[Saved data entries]

-- ==== Sys2Proof/Machine/Replies.lean ====
section
/-! DEFINITION. QUERY: the content of each topic and part, and the six QUERY commands (R126, R168, R181 to R183,
R189). Items that are absent are sent as 0 (R189). -/

namespace Sys2Proof.Machine

/-- What is left of a running timer, in units of 100 µs, rounded up (R189). -/
def Dev.left (d : Dev) (ends : Option Time) : Nat :=
  match ends with
  | some t => ticks (t - d.now)
  | none => 0

/-- A set of flags at the low bits of a byte, bit 0 first. -/
def flagBits : List Bool → Byte
  | [] => 0
  | b :: bs => (flagBits bs <<< 1) ||| bitAt 0 b

/-! ### REGIONS (R126) -/

/-- The time a region's timer reports, running or stopped (R126). -/
def Dev.regionLeft (d : Dev) (r : Region) : Nat :=
  match r.timer with
  | .running t => ticks (t - d.now)
  | .stopped left => ticks left

/-- Whether an accrual timer runs. -/
def AccrualTimer.runs : AccrualTimer → Bool
  | .running _ => true
  | .stopped _ => false

/-- The seven bytes of a region. -/
def Dev.regionBytes (d : Dev) (n : RegionNo) : List Byte :=
  let r := d.rs.regionAt n
  [flagBits [r.exempt, r.timer.runs, r.stagedRfb, (d.ownRfb? n).isSome], BitVec.ofInt 8 r.debt,
    r.pointer.setWidth 8] ++ nat16 r.lapses ++ [nat8 (d.regionLeft r), orZero ((d.ownRfb? n).map Holding.handle)]

/-- The code of a rate grade (R112). -/
def Grade.code : Grade → Byte
  | .one => 1
  | .two => 2

/-- The REGIONS reply (R126). -/
def Dev.regionsReply (d : Dev) : List Byte :=
  regionNos.flatMap d.regionBytes ++
    [d.rs.grade.code, flagBits [d.rs.hold, d.rs.urgency == .urgent, d.pu.setupLock], nat8 d.rs.startLevel,
     nat8 d.rs.endLevel]

/-! ### QUEUE (R168) -/

/-- The region of a staged refresh demand (R168). -/
def Dev.stagedDemand (d : Dev) : Option RegionNo :=
  match d.biu.openClaim with
  | some c => if c.cls = .rfb then some c.target.region else none
  | none => none

/-- The code of an entry's state: 0 QUEUED, 1 STAGED, 2 SENDING (R153, R189). -/
def Dev.entryState (d : Dev) (e : Entry) : Byte := if d.entrySending e then 2 else if e.staged then 1 else 0

/-- The cancel mark of an entry is that of its claim. -/
def Dev.entryCancel (d : Dev) (e : Entry) : Bool :=
  match d.biu.openClaim with
  | some c => c.tag == some e.tag && c.cancel
  | none => false

/-- The seven bytes of a local entry. -/
def Dev.entryBytes (d : Dev) (e : Entry) : List Byte :=
  [e.tag, e.cls.code, (e.region.map (BitVec.setWidth 8)).getD 0xFF, d.entryState e,
    (nat8 e.bypass <<< 4) ||| flagBits [e.intent, e.overdue, d.entryCancel e, e.deadline.isSome]] ++
    nat16 (d.left e.deadline)

/-- Part `p` of the QUEUE reply (R168). -/
def Dev.queueReply (d : Dev) (p : Nat) : List Byte :=
  nat8 d.oqs.queue.length :: (d.stagedDemand.map (BitVec.setWidth 8)).getD 0xFF ::
    ((d.oqs.queue.drop (4 * p)).take 4).flatMap d.entryBytes

/-! ### STATION (R182) -/

/-- The code of a sync cause (R189). -/
def SyncCause.code : SyncCause → Byte
  | .join => 0
  | .resync => 1

/-- The code of the plea mark (R189). -/
def PleaMark.code : PleaMark → Byte
  | .none => 0
  | .plea => 1
  | .clear => 2

/-- The end of the listen or collect timer, whichever runs. -/
def Pc.phaseEnds (p : Pc) : Option Time := p.listenEnds <|> p.window.map Window.ends

/-- A place of the forced list in the STATION reply: handle, flags, tag, or three bytes 0 (R189). -/
def forcedBytes : Option (Byte × Option Byte) → List Byte
  | some f => [f.1, bitAt 0 f.2.isSome, orZero f.2]
  | none => [0, 0, 0]

/-- The place of the own entry in the own queue, 1 for the head, 0 where it has none (R189). -/
def Dev.ownPosition (d : Dev) : Nat :=
  match d.ht.calQueue.findIdx? (fun e => e.1 == d.pc.station) with
  | some i => i + 1
  | none => 0

/-- The STATION reply (R182). -/
def Dev.stationReply (d : Dev) : List Byte :=
  let own := d.ht.calEntry? d.pc.station
  [d.pc.station.setWidth 8, d.pc.budget.setWidth 8, nat8 d.units, d.pc.presence.code,
    flagBits [d.pc.syncCause.isSome, d.pc.cfgCause.isSome, d.pc.readyGiven, d.quarantined,
      inMask d.ht.pleas d.pc.station, own.isSome, d.ht.headTimer.isSome, d.pc.phaseEnds.isSome],
    orZero (d.pc.syncCause.map SyncCause.code), orZero (d.pc.cfgCause.map CfgCause.code),
    nat8 d.ht.forced.length] ++ forcedBytes d.ht.forced[0]? ++ forcedBytes d.ht.forced[1]? ++
  [d.ht.handleCtr, d.rs.pleaMark.code] ++ be16 (own.getD 0) ++
  [nat8 d.ownPosition, nat8 (d.left d.ht.headTimer), nat8 (d.left d.pc.phaseEnds)]

/-! ### TABLE (R183) -/

/-- Part 0: the board summary and the calibration queue. -/
def Dev.tableSummary (d : Dev) : List Byte :=
  nat8 d.units :: (nat16 (heldUnits d.ht.holdings) ++ be16 (BitVec.ofInt 16 d.free) ++ [nat8 d.ht.surge.length] ++
    be16 d.ht.pleas ++ be16 d.ht.nextTicket ++ [nat8 d.ht.calQueue.length] ++
    d.ht.calQueue.flatMap (fun e => e.1.setWidth 8 :: be16 e.2))

/-- The lease period shown: 0 once the timer is stopped (R183, R189, log 29). -/
def OwnPart.shownPeriod (p : OwnPart) : Byte := if p.leaseEnds.isSome then nat8 p.period else 0

/-- The eleven bytes of an own holding. -/
def Dev.ownBytes (d : Dev) (h : Holding) : List Byte :=
  match h.part with
  | some p =>
    [h.handle, h.cls.code, nat8 h.cls.units, h.target.byte,
      flagBits [p.tag.isSome, p.leaseEnds.isSome, p.goSent, p.done.isSome], orZero p.tag, p.state.code,
      p.shownPeriod, nat8 (d.left p.leaseEnds), h.extensions, orZero (p.done.map DoneOutcome.code)]
  | none => []

/-- The five bytes of the staged claim, shown while it is not yet delivered (log 29). -/
def Dev.claimBytes (d : Dev) : List Byte :=
  match d.biu.openClaim with
  | some c =>
    [flagBits [true, c.tag.isSome, d.biu.claimSending, c.urgent, c.cancel], c.handle, c.cls.code, c.target.byte,
      orZero c.tag]
  | none => [0, 0, 0, 0, 0]

/-- Part 1: the own holdings and the staged claim. -/
def Dev.tableOwn (d : Dev) : List Byte :=
  nat8 d.ownHoldings.length :: (d.ownHoldings.flatMap d.ownBytes ++ d.claimBytes)

/-- The nine bytes of a record. -/
def Dev.recordBytes (d : Dev) (h : Holding) : List Byte :=
  [h.station.setWidth 8, h.handle, h.cls.code, nat8 h.cls.units, h.target.byte, h.extensions, bitAt 0 h.isOwn] ++
    nat16 (d.left h.expiry)

/-- Part `p` of the TABLE reply (R183). -/
def Dev.tableReply (d : Dev) (p : Nat) : List Byte :=
  match p with
  | 0 => d.tableSummary
  | 1 => d.tableOwn
  | p + 2 => nat8 d.ht.holdings.length :: ((d.ht.holdings.drop (6 * p)).take 6).flatMap d.recordBytes

/-! ### ROSTER (R81, R183) -/

/-- The code of a roster state (R189). -/
def PeerState.code : PeerState → Byte
  | .absent => 0
  | .member => 1
  | .silent => 2

/-- The last heard time as shown: the own record has none (R81). -/
def Pc.shownHeard (p : Pc) (s : Station) : Option Time := if s = p.station then none else (p.rosterAt s).lastHeard

/-- The last applied number as shown: the own record has none (R81). -/
def Pc.shownApplied (p : Pc) (s : Station) : Option Byte :=
  if s = p.station then none else (p.rosterAt s).lastApplied

/-- The age of last heard, saturating (R189). -/
def Dev.heardAge (d : Dev) (s : Station) : Nat :=
  match d.pc.shownHeard s with
  | some t => min 65535 (ticks (d.now - t))
  | none => 0

/-- The twelve bytes of a roster record. -/
def Dev.rosterBytes (d : Dev) (s : Station) : List Byte :=
  let r := d.pc.rosterAt s
  [(d.pc.shownState s).code, flagBits [(d.pc.shownHeard s).isSome, (d.pc.shownApplied s).isSome]] ++
    nat16 (d.heardAge s) ++ [orZero (d.pc.shownApplied s), nat8 r.mismatch] ++ nat16 r.contests ++
    nat16 r.softContests ++ nat16 r.forcedSeen

/-- Part `p` of the ROSTER reply (R183). -/
def Dev.rosterReply (d : Dev) (p : Nat) : List Byte := ((stations.drop (4 * p)).take 4).flatMap d.rosterBytes

/-! ### COUNTERS (R182) -/

/-- The COUNTERS reply (R182). -/
def Dev.countersReply (d : Dev) : List Byte :=
  nat16 d.biu.totalErrors ++ [nat8 d.biu.consecErrors, nat8 d.biu.losses] ++ nat16 d.biu.undelivered ++
    nat16 d.biu.rxDiscards ++ [d.biu.seqCtr] ++ nat16 d.ht.contests ++ nat16 d.pc.resyncs ++ nat16 d.pu.lost ++
    nat16 d.pu.malformed

/-! ### QUERY (R181) -/

/-- How many parts a topic has; 0 for a topic that is not one of the six (R181). -/
def topicParts (topic : Nat) : Nat :=
  match topic with
  | 0 => 1
  | 1 => 1
  | 2 => 8
  | 3 => 4
  | 4 => 2
  | 5 => 1
  | _ => 0

/-- The content of a part of a topic (R181). -/
def Dev.replyContent (d : Dev) (topic part : Nat) : List Byte :=
  match topic with
  | 0 => d.stationReply
  | 1 => d.regionsReply
  | 2 => d.tableReply part
  | 3 => d.rosterReply part
  | 4 => d.queueReply part
  | _ => d.countersReply

/-- A COUNTERS reply clears the port error flag as it is built (R181, R182). -/
def Dev.built (topic : Nat) (d : Dev) : Dev := if topic = 5 then { d with pu.portError := false } else d

/-- A QUERY request: the reply is built and queued, or the topic or part is refused (R181). -/
def Dev.queryRequest (topic part : Byte) (d : Dev) : Dev :=
  if part.toNat < topicParts topic.toNat then
    (d.built topic.toNat).notify (.reply topic part (d.replyContent topic.toNat part.toNat))
  else d.refuse .query none .badField

/-- QUERY_STATION (R182). -/
def execQueryStation (dt : Time) (part : Byte) (s : State) : Host.Outcome State Fault Refusal :=
  s.answer (Dev.actPort (fun d => Dev.queryRequest 0 part d.quietSdo) (s.dev.elapse dt))

/-- QUERY_REGIONS (R126). -/
def execQueryRegions (dt : Time) (part : Byte) (s : State) : Host.Outcome State Fault Refusal :=
  s.answer (Dev.actPort (fun d => Dev.queryRequest 1 part d.quietSdo) (s.dev.elapse dt))

/-- QUERY_TABLE (R183). -/
def execQueryTable (dt : Time) (part : Byte) (s : State) : Host.Outcome State Fault Refusal :=
  s.answer (Dev.actPort (fun d => Dev.queryRequest 2 part d.quietSdo) (s.dev.elapse dt))

/-- QUERY_ROSTER (R183). -/
def execQueryRoster (dt : Time) (part : Byte) (s : State) : Host.Outcome State Fault Refusal :=
  s.answer (Dev.actPort (fun d => Dev.queryRequest 3 part d.quietSdo) (s.dev.elapse dt))

/-- QUERY_QUEUE (R168). -/
def execQueryQueue (dt : Time) (part : Byte) (s : State) : Host.Outcome State Fault Refusal :=
  s.answer (Dev.actPort (fun d => Dev.queryRequest 4 part d.quietSdo) (s.dev.elapse dt))

/-- QUERY_COUNTERS (R182). -/
def execQueryCounters (dt : Time) (part : Byte) (s : State) : Host.Outcome State Fault Refusal :=
  s.answer (Dev.actPort (fun d => Dev.queryRequest 5 part d.quietSdo) (s.dev.elapse dt))

end Sys2Proof.Machine
end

Activity:
Figure out how many lines of the data above include "shownApplied", then give the number and nothing more.

Task output:
3